In a recent tweet, Yves La Rose, CEO and co-founder of EOS, reiterated the company’s vision to build a blockchain that powers mass adoption applications. This comes after he wrote an open letter to EOS Network investors, citing the broken investment promises of Block.one.
He mentioned that “people using applications [powered by the EOS Network] won’t know they’re using EOS, and ideally, they won’t even know they’re using a blockchain.” According to him, that implies no gas fees, no private keys, and users will only have to use the apps they like.
Specifically, he said EOS is looking to make the space so user-friendly that anyone could use it, citing the early days of the internet when only technical people could use it. However, that changed, and now anyone can use it.
“From a technical perspective, we’re focused on ensuring that EOS is an infinitely scalable, flexible, and reliable network.
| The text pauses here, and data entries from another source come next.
-- ==== Sys2Proof/Laws/KeptMarMem.lean ====
section
/-! SUPPORT. The definitions of Machine/MarMem.lean keep (Laws/Kept.lean). -/

namespace Sys2Proof.Machine

open Sys2Proof

theorem kept_loadOp {σ : State} (n : Nat) (c : Nat) (w : Word) (bytes : Nat) (al : Nat) (f : List Byte → Core → Core) (s : State)  (h : Kept σ s) : Kept σ (loadOp n c w bytes al f s) := by
  unfold loadOp
  try dsimp only
  repeat' (first
    | intro _
    | with_reducible assumption
    | refine Kept.of_eq (by with_reducible assumption) ?_
    | with_reducible apply Kept.ite
    | with_reducible apply Kept.ite1
    | with_reducible apply kept_readMem
    | with_reducible apply kept_classed
    | with_reducible apply kept_coreFault
    | with_reducible apply kept_coreNext
    | with_reducible apply kept_coreHold
    | with_reducible apply Kept.foldl
    | with_reducible apply Kept.foldl1
    | (fail_if_no_progress (with_reducible refine Kept.upd ?_ ?_ ?_ ?_ ?_; exact rfl; exact rfl; exact rfl; exact rfl))
    | (with_reducible refine Kept.filt rfl rfl rfl rfl ?_)
    | split
    | dsimp only)

theorem kept_storeOp {σ : State} (n : Nat) (c : Nat) (w : Word) (bytes : Nat) (al : Nat) (gs : Core → List (Nat × List Byte)) (s : State)  (h : Kept σ s) : Kept σ (storeOp n c w bytes al gs s) := by
  unfold storeOp
  try dsimp only
  repeat' (first
    | intro _
    | with_reducible assumption
    | refine Kept.of_eq (by with_reducible assumption) ?_
    | with_reducible apply Kept.ite
    | with_reducible apply Kept.ite1
    | with_reducible apply kept_writeMem
    | with_reducible apply kept_classed
    | with_reducible apply kept_coreFault
    | with_reducible apply kept_coreNext
    | with_reducible apply Kept.foldl
    | with_reducible apply Kept.foldl1
    | (fail_if_no_progress (with_reducible refine Kept.upd ?_ ?_ ?_ ?_ ?_; exact rfl; exact rfl; exact rfl; exact rfl))
    | (with_reducible refine Kept.filt rfl rfl rfl rfl ?_)
    | split
    | dsimp only)

theorem kept_execLd {σ : State} (n : Nat) (c : Nat) (w : Word) (s : State)  (h : Kept σ s) : ResKept σ (execLd n c w s) := by
  unfold execLd
  try dsimp only
  repeat' (first
    | intro _
    | with_reducible assumption
    | with_reducible apply ResKept.need
    | with_reducible apply ResKept.always
    | with_reducible apply ResKept.next
    | with_reducible apply ResKept.fault
    | with_reducible apply ResKept.ite
    | refine Kept.of_eq (by with_reducible assumption) ?_
    | with_reducible apply Kept.ite
    | with_reducible apply Kept.ite1
    | with_reducible apply kept_coreInstr
    | with_reducible apply kept_loadOp
    | with_reducible apply Kept.foldl
    | with_reducible apply Kept.foldl1
    | (fail_if_no_progress (with_reducible refine Kept.upd ?_ ?_ ?_ ?_ ?_; exact rfl; exact rfl; exact rfl; exact rfl))
    | (with_reducible refine Kept.filt rfl rfl rfl rfl ?_)
    | split
    | dsimp only)

theorem kept_execSt {σ : State} (n : Nat) (c : Nat) (w : Word) (s : State)  (h : Kept σ s) : ResKept σ (execSt n c w s) := by
  unfold execSt
  try dsimp only
  repeat' (first
    | intro _
    | with_reducible assumption
    | with_reducible apply ResKept.need
    | with_reducible apply ResKept.always
    | with_reducible apply ResKept.next
    | with_reducible apply ResKept.fault
    | with_reducible apply ResKept.ite
    | refine Kept.of_eq (by with_reducible assumption) ?_
    | with_reducible apply Kept.ite
    | with_reducible apply Kept.ite1
    | with_reducible apply kept_coreInstr
    | with_reducible apply kept_storeOp
    | with_reducible apply Kept.foldl
    | with_reducible apply Kept.foldl1
    | (fail_if_no_progress (with_reducible refine Kept.upd ?_ ?_ ?_ ?_ ?_; exact rfl; exact rfl; exact rfl; exact rfl))
    | (with_reducible refine Kept.filt rfl rfl rfl rfl ?_)
    | split
    | dsimp only)

theorem kept_execVld {σ : State} (n : Nat) (c : Nat) (w : Word) (s : State)  (h : Kept σ s) : ResKept σ (execVld n c w s) := by
  unfold execVld
  try dsimp only
  repeat' (first
    | intro _
    | with_reducible assumption
    | with_reducible apply ResKept.need
    | with_reducible apply ResKept.always
    | with_reducible apply ResKept.next
    | with_reducible apply ResKept.fault
    | with_reducible apply ResKept.ite
    | refine Kept.of_eq (by with_reducible assumption) ?_
    | with_reducible apply Kept.ite
    | with_reducible apply Kept.ite1
    | with_reducible apply kept_coreInstr
    | with_reducible apply kept_loadOp
    | with_reducible apply Kept.foldl
    | with_reducible apply Kept.foldl1
    | (fail_if_no_progress (with_reducible refine Kept.upd ?_ ?_ ?_ ?_ ?_; exact rfl; exact rfl; exact rfl; exact rfl))
    | (with_reducible refine Kept.filt rfl rfl rfl rfl ?_)
    | split
    | dsimp only)

theorem kept_execVst {σ : State} (n : Nat) (c : Nat) (w : Word) (s : State)  (h : Kept σ s) : ResKept σ (execVst n c w s) := by
  unfold execVst
  try dsimp only
  repeat' (first
    | intro _
    | with_reducible assumption
    | with_reducible apply ResKept.need
    | with_reducible apply ResKept.always
    | with_reducible apply ResKept.next
    | with_reducible apply ResKept.fault
    | with_reducible apply ResKept.ite
    | refine Kept.of_eq (by with_reducible assumption) ?_
    | with_reducible apply Kept.ite
    | with_reducible apply Kept.ite1
    | with_reducible apply kept_coreInstr
    | with_reducible apply kept_storeOp
    | with_reducible apply Kept.foldl
    | with_reducible apply Kept.foldl1
    | (fail_if_no_progress (with_reducible refine Kept.upd ?_ ?_ ?_ ?_ ?_; exact rfl; exact rfl; exact rfl; exact rfl))
    | (with_reducible refine Kept.filt rfl rfl rfl rfl ?_)
    | split
    | dsimp only)

theorem kept_execPld {σ : State} (n : Nat) (c : Nat) (w : Word) (s : State)  (h : Kept σ s) : ResKept σ (execPld n c w s) := by
  unfold execPld
  try dsimp only
  repeat' (first
    | intro _
    | with_reducible assumption
    | with_reducible apply ResKept.need
    | with_reducible apply ResKept.always
    | with_reducible apply ResKept.next
    | with_reducible apply ResKept.fault
    | with_reducible apply ResKept.ite
    | refine Kept.of_eq (by with_reducible assumption) ?_
    | with_reducible apply Kept.ite
    | with_reducible apply Kept.ite1
    | with_reducible apply kept_coreInstr
    | with_reducible apply kept_loadOp
    | with_reducible apply Kept.foldl
    | with_reducible apply Kept.foldl1
    | (fail_if_no_progress (with_reducible refine Kept.upd ?_ ?_ ?_ ?_ ?_; exact rfl; exact rfl; exact rfl; exact rfl))
    | (with_reducible refine Kept.filt rfl rfl rfl rfl ?_)
    | split
    | dsimp only)

theorem kept_execPst {σ : State} (n : Nat) (c : Nat) (w : Word) (s : State)  (h : Kept σ s) : ResKept σ (execPst n c w s) := by
  unfold execPst
  try dsimp only
  repeat' (first
    | intro _
    | with_reducible assumption
    | with_reducible apply ResKept.need
    | with_reducible apply ResKept.always
    | with_reducible apply ResKept.next
    | with_reducible apply ResKept.fault
    | with_reducible apply ResKept.ite
    | refine Kept.of_eq (by with_reducible assumption) ?_
    | with_reducible apply Kept.ite
    | with_reducible apply Kept.ite1
    | with_reducible apply kept_coreInstr
    | with_reducible apply kept_storeOp
    | with_reducible apply Kept.foldl
    | with_reducible apply Kept.foldl1
    | (fail_if_no_progress (with_reducible refine Kept.upd ?_ ?_ ?_ ?_ ?_; exact rfl; exact rfl; exact rfl; exact rfl))
    | (with_reducible refine Kept.filt rfl rfl rfl rfl ?_)
    | split
    | dsimp only)

end Sys2Proof.Machine
end

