theorem kept_lostTid {σ : State} (cause : Nat) (tid : Nat) (s : State)  (h : Kept σ s) : Kept σ (lostTid cause tid s) := by
  unfold lostTid
  try dsimp only
  repeat' (first
    | intro _
    | with_reducible assumption
    | refine Kept.of_eq (by with_reducible assumption) ?_
    | with_reducible apply Kept.ite
    | with_reducible apply Kept.ite1
    | with_reducible apply kept_lostEv
    | with_reducible apply kept_txFailed
    | with_reducible apply Kept.foldl
    | with_reducible apply Kept.foldl1
    | (fail_if_no_progress (with_reducible refine Kept.upd ?_ ?_ ?_ ?_ ?_; exact rfl; exact rfl; exact rfl; exact rfl))
    | (with_reducible refine Kept.filt rfl rfl rfl rfl ?_)
    | split
    | dsimp only)

theorem kept_reroute {σ : State} (t : Txn) (s : State)  (h : Kept σ s) : Kept σ (reroute t s) := by
  unfold reroute
  try dsimp only
  repeat' (first
    | intro _
    | with_reducible assumption
    | refine Kept.of_eq (by with_reducible assumption) ?_
    | with_reducible apply Kept.ite
    | with_reducible apply Kept.ite1
    | with_reducible apply kept_modLink
    | with_reducible apply kept_sendTxn
    | with_reducible apply kept_sendReply
    | with_reducible apply Kept.foldl
    | with_reducible apply Kept.foldl1
    | (fail_if_no_progress (with_reducible refine Kept.upd ?_ ?_ ?_ ?_ ?_; exact rfl; exact rfl; exact rfl; exact rfl))
    | (with_reducible refine Kept.filt rfl rfl rfl rfl ?_)
    | split
    | dsimp only)

theorem kept_loseTxns {σ : State} (l : Nat) (f : Link → Link) (s : State)  (h : Kept σ s) : Kept σ (loseTxns l f s) := by
  unfold loseTxns
  try dsimp only
  repeat' (first
    | intro _
    | with_reducible assumption
    | refine Kept.of_eq (by with_reducible assumption) ?_
    | with_reducible apply Kept.ite
    | with_reducible apply Kept.ite1
    | with_reducible apply kept_modLink
    | with_reducible apply kept_unhold
    | with_reducible apply kept_settle
    | with_reducible apply kept_lostTid
    | with_reducible apply kept_reroute
    | with_reducible apply Kept.foldl
    | with_reducible apply Kept.foldl1
    | (fail_if_no_progress (with_reducible refine Kept.upd ?_ ?_ ?_ ?_ ?_; exact rfl; exact rfl; exact rfl; exact rfl))
    | (with_reducible refine Kept.filt rfl rfl rfl rfl ?_)
    | split
    | dsimp only)

theorem kept_goDown {σ : State} (l : Nat) (ev : Bool) (s : State)  (h : Kept σ s) : Kept σ (goDown l ev s) := by
  unfold goDown
  try dsimp only
  repeat' (first
    | intro _
    | with_reducible assumption
    | refine Kept.of_eq (by with_reducible assumption) ?_
    | with_reducible apply Kept.ite
    | with_reducible apply Kept.ite1
    | with_reducible apply kept_lnkEv
    | with_reducible apply kept_loseTxns
    | with_reducible apply Kept.foldl
    | with_reducible apply Kept.foldl1
    | (fail_if_no_progress (with_reducible refine Kept.upd ?_ ?_ ?_ ?_ ?_; exact rfl; exact rfl; exact rfl; exact rfl))
    | (with_reducible refine Kept.filt rfl rfl rfl rfl ?_)
    | split
    | dsimp only)

theorem kept_rechoose {σ : State} (s : State)  (h : Kept σ s) : Kept σ (rechoose s) := by
  unfold rechoose
  try dsimp only
  repeat' (first
    | intro _
    | with_reducible assumption
    | refine Kept.of_eq (by with_reducible assumption) ?_
    | with_reducible apply Kept.ite
    | with_reducible apply Kept.ite1
    | with_reducible apply kept_modLink
    | with_reducible apply kept_reroute
    | with_reducible apply Kept.foldl
    | with_reducible apply Kept.foldl1
    | (fail_if_no_progress (with_reducible refine Kept.upd ?_ ?_ ?_ ?_ ?_; exact rfl; exact rfl; exact rfl; exact rfl))
    | (with_reducible refine Kept.filt rfl rfl rfl rfl ?_)
    | split
    | dsimp only)
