-- ==== Sys2Proof/Laws/KeptPowerOps.lean ====
section
/-! SUPPORT. The definitions of Machine/PowerOps.lean keep (Laws/Kept.lean). -/

namespace Sys2Proof.Machine

open Sys2Proof

theorem kept_enterPs {σ : State} (p : Nat) (s : State)  (h : Kept σ s) : Kept σ (enterPs p s) := by
  unfold enterPs
  try dsimp only
  repeat' (first
    | intro _
    | with_reducible assumption
    | refine Kept.of_eq (by with_reducible assumption) ?_
    | with_reducible apply Kept.ite
    | with_reducible apply Kept.ite1
    | with_reducible apply kept_pwrEv
    | with_reducible apply Kept.foldl
    | with_reducible apply Kept.foldl1
    | (fail_if_no_progress (with_reducible refine Kept.upd ?_ ?_ ?_ ?_ ?_; exact rfl; exact rfl; exact rfl; exact rfl))
    | (with_reducible refine Kept.filt rfl rfl rfl rfl ?_)
    | split
    | dsimp only)

theorem kept_pwrUpdate {σ : State} (s : State)  (h : Kept σ s) : Kept σ (pwrUpdate s) := by
  unfold pwrUpdate
  try dsimp only
  repeat' (first
    | intro _
    | with_reducible assumption
    | refine Kept.of_eq (by with_reducible assumption) ?_
    | with_reducible apply Kept.ite
    | with_reducible apply Kept.ite1
    | with_reducible apply kept_enterPs
    | with_reducible apply Kept.foldl
    | with_reducible apply Kept.foldl1
    | (fail_if_no_progress (with_reducible refine Kept.upd ?_ ?_ ?_ ?_ ?_; exact rfl; exact rfl; exact rfl; exact rfl))
    | (with_reducible refine Kept.filt rfl rfl rfl rfl ?_)
    | split
    | dsimp only)

theorem kept_clearStores {σ : State} (n : Nat) (s : State)  (h : Kept σ s) : Kept σ (clearStores n s) := by
  unfold clearStores
  try dsimp only
  repeat' (first
    | intro _
    | with_reducible assumption
    | refine Kept.of_eq (by with_reducible assumption) ?_
    | with_reducible apply Kept.ite
    | with_reducible apply Kept.ite1
    | with_reducible apply Kept.foldl
    | with_reducible apply Kept.foldl1
    | (fail_if_no_progress (with_reducible refine Kept.upd ?_ ?_ ?_ ?_ ?_; exact rfl; exact rfl; exact rfl; exact rfl))
    | (with_reducible refine Kept.filt rfl rfl rfl rfl ?_)
    | split
    | dsimp only)

theorem kept_clearField {σ : State} (f : Nat) (s : State)  (h : Kept σ s) : Kept σ (clearField f s) := by
  unfold clearField
  try dsimp only
  repeat' (first
    | intro _
    | with_reducible assumption
    | refine Kept.of_eq (by with_reducible assumption) ?_
    | with_reducible apply Kept.ite
    | with_reducible apply Kept.ite1
    | with_reducible apply kept_modThl
    | with_reducible apply kept_clearStores
    | with_reducible apply Kept.foldl
    | with_reducible apply Kept.foldl1
    | (fail_if_no_progress (with_reducible refine Kept.upd ?_ ?_ ?_ ?_ ?_; exact rfl; exact rfl; exact rfl; exact rfl))
    | (with_reducible refine Kept.filt rfl rfl rfl rfl ?_)
    | split
    | dsimp only)

theorem kept_heldPosts {σ : State} (f : Nat) (s : State)  (h : Kept σ s) : Kept σ (heldPosts f s) := by
  unfold heldPosts
  try dsimp only
  repeat' (first
    | intro _
    | with_reducible assumption
    | refine Kept.of_eq (by with_reducible assumption) ?_
    | with_reducible apply Kept.ite
    | with_reducible apply Kept.ite1
    | with_reducible apply kept_postPeg
    | with_reducible apply Kept.foldl
    | with_reducible apply Kept.foldl1
    | (fail_if_no_progress (with_reducible refine Kept.upd ?_ ?_ ?_ ?_ ?_; exact rfl; exact rfl; exact rfl; exact rfl))
    | (with_reducible refine Kept.filt rfl rfl rfl rfl ?_)
    | split
    | dsimp only)

theorem kept_fieldUp {σ : State} (f : Nat) (s : State)  (h : Kept σ s) : Kept σ (fieldUp f s) := by
  unfold fieldUp
  try dsimp only
  repeat' (first
    | intro _
    | with_reducible assumption
    | refine Kept.of_eq (by with_reducible assumption) ?_
    | with_reducible apply Kept.ite
    | with_reducible apply Kept.ite1
    | with_reducible apply kept_touchField
    | with_reducible apply kept_clearField
    | with_reducible apply kept_heldPosts
    | with_reducible apply Kept.foldl
    | with_reducible apply Kept.foldl1
    | (fail_if_no_progress (with_reducible refine Kept.upd ?_ ?_ ?_ ?_ ?_; exact rfl; exact rfl; exact rfl; exact rfl))
    | (with_reducible refine Kept.filt rfl rfl rfl rfl ?_)
    | split
    | dsimp only)

theorem kept_hbmUp {σ : State} (f : Nat) (s : State)  (h : Kept σ s) : Kept σ (hbmUp f s) := by
  unfold hbmUp
  try dsimp only
  repeat' (first
    | intro _
    | with_reducible assumption
    | refine Kept.of_eq (by with_reducible assumption) ?_
    | with_reducible apply Kept.ite
    | with_reducible apply Kept.ite1
    | with_reducible apply kept_touchField
    | with_reducible apply Kept.foldl
    | with_reducible apply Kept.foldl1
    | (fail_if_no_progress (with_reducible refine Kept.upd ?_ ?_ ?_ ?_ ?_; exact rfl; exact rfl; exact rfl; exact rfl))
    | (with_reducible refine Kept.filt rfl rfl rfl rfl ?_)
    | split
    | dsimp only)

theorem kept_fieldDown {σ : State} (f : Nat) (s0 : State)  (h : Kept σ s0) : Kept σ (fieldDown f s0) := by
  unfold fieldDown
  try dsimp only
  repeat' (first
    | intro _
    | with_reducible assumption
    | refine Kept.of_eq (by with_reducible assumption) ?_
    | with_reducible apply Kept.ite
    | with_reducible apply Kept.ite1
    | with_reducible apply kept_clearField
    | with_reducible apply Kept.foldl
    | with_reducible apply Kept.foldl1
    | (fail_if_no_progress (with_reducible refine Kept.upd ?_ ?_ ?_ ?_ ?_; exact rfl; exact rfl; exact rfl; exact rfl))
    | (with_reducible refine Kept.filt rfl rfl rfl rfl ?_)
    | split
    | dsimp only)

theorem kept_linksOff {σ : State} (s : State)  (h : Kept σ s) : Kept σ (linksOff s) := by
  unfold linksOff
  try dsimp only
  repeat' (first
    | intro _
    | with_reducible assumption
    | refine Kept.of_eq (by with_reducible assumption) ?_
    | with_reducible apply Kept.ite
    | with_reducible apply Kept.ite1
    | with_reducible apply kept_loseTxns
    | with_reducible apply kept_sendCtl
    | with_reducible apply Kept.foldl
    | with_reducible apply Kept.foldl1
    | (fail_if_no_progress (with_reducible refine Kept.upd ?_ ?_ ?_ ?_ ?_; exact rfl; exact rfl; exact rfl; exact rfl))
    | (with_reducible refine Kept.filt rfl rfl rfl rfl ?_)
    | split
    | dsimp only)

theorem kept_linksOn {σ : State} (s : State)  (h : Kept σ s) : Kept σ (linksOn s) := by
  unfold linksOn
  try dsimp only
  repeat' (first
    | intro _
    | with_reducible assumption
    | refine Kept.of_eq (by with_reducible assumption) ?_
    | with_reducible apply Kept.ite
    | with_reducible apply Kept.ite1
    | with_reducible apply kept_train
    | with_reducible apply Kept.foldl
    | with_reducible apply Kept.foldl1
    | (fail_if_no_progress (with_reducible refine Kept.upd ?_ ?_ ?_ ?_ ?_; exact rfl; exact rfl; exact rfl; exact rfl))
    | (with_reducible refine Kept.filt rfl rfl rfl rfl ?_)
    | split
    | dsimp only)

theorem kept_obeyOff {σ : State} (s : State)  (h : Kept σ s) : Kept σ (obeyOff s) := by
  unfold obeyOff
  try dsimp only
  repeat' (first
    | intro _
    | with_reducible assumption
    | refine Kept.of_eq (by with_reducible assumption) ?_
    | with_reducible apply Kept.ite
    | with_reducible apply Kept.ite1
    | with_reducible apply kept_enterPs
    | with_reducible apply kept_pwrUpdate
    | with_reducible apply kept_fieldDown
    | with_reducible apply kept_linksOff
    | with_reducible apply Kept.foldl
    | with_reducible apply Kept.foldl1
    | (fail_if_no_progress (with_reducible refine Kept.upd ?_ ?_ ?_ ?_ ?_; exact rfl; exact rfl; exact rfl; exact rfl))
    | (with_reducible refine Kept.filt rfl rfl rfl rfl ?_)
    | split
    | dsimp only)

theorem kept_goSleep {σ : State} (s : State)  (h : Kept σ s) : Kept σ (goSleep s) := by
  unfold goSleep
  try dsimp only
  repeat' (first
    | intro _
    | with_reducible assumption
    | refine Kept.of_eq (by with_reducible assumption) ?_
    | with_reducible apply Kept.ite
    | with_reducible apply Kept.ite1
    | with_reducible apply kept_obeyOff
    | with_reducible apply Kept.foldl
    | with_reducible apply Kept.foldl1
    | (fail_if_no_progress (with_reducible refine Kept.upd ?_ ?_ ?_ ?_ ?_; exact rfl; exact rfl; exact rfl; exact rfl))
    | (with_reducible refine Kept.filt rfl rfl rfl rfl ?_)
    | split
    | dsimp only)

theorem kept_leaveSleep {σ : State} (s : State)  (h : Kept σ s) : Kept σ (leaveSleep s) := by
  unfold leaveSleep
  try dsimp only
  repeat' (first
    | intro _
    | with_reducible assumption
    | refine Kept.of_eq (by with_reducible assumption) ?_
    | with_reducible apply Kept.ite
    | with_reducible apply Kept.ite1
    | with_reducible apply Kept.foldl
    | with_reducible apply Kept.foldl1
    | (fail_if_no_progress (with_reducible refine Kept.upd ?_ ?_ ?_ ?_ ?_; exact rfl; exact rfl; exact rfl; exact rfl))
    | (with_reducible refine Kept.filt rfl rfl rfl rfl ?_)
    | split
    | dsimp only)

end Sys2Proof.Machine
end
Additionally, the team is building the network to become the blockchain of choice for developers by providing them with the tools they need to build user-friendly apps,” Yves La Rose, CEO and co-founder of EOS Network.
Furthermore, in the open letter written by the CEO of EOS to EOS token holders, particularly block producers, he urged them to take legal action against Block.one for breaking investment promises or consider a hard fork that would exclude tokens owned by Block.one from participating in EOS token trading.
According to the CEO, the broken promise by Block.one has rendered the EOS Network undercapitalized and significantly stunted its development.
Block.one promised a $1 billion investment at the height of its ICO in January 2018. However, they have demonstrated little to no support in building the EOS network and, to date, have shown no intention of investing said amount into the network.
The CEO said that the legal action is warranted since investors relied on Block.one’s promises of investment when making their purchase. Additionally, a hard fork will separate the EOS Network from any association with Block.one.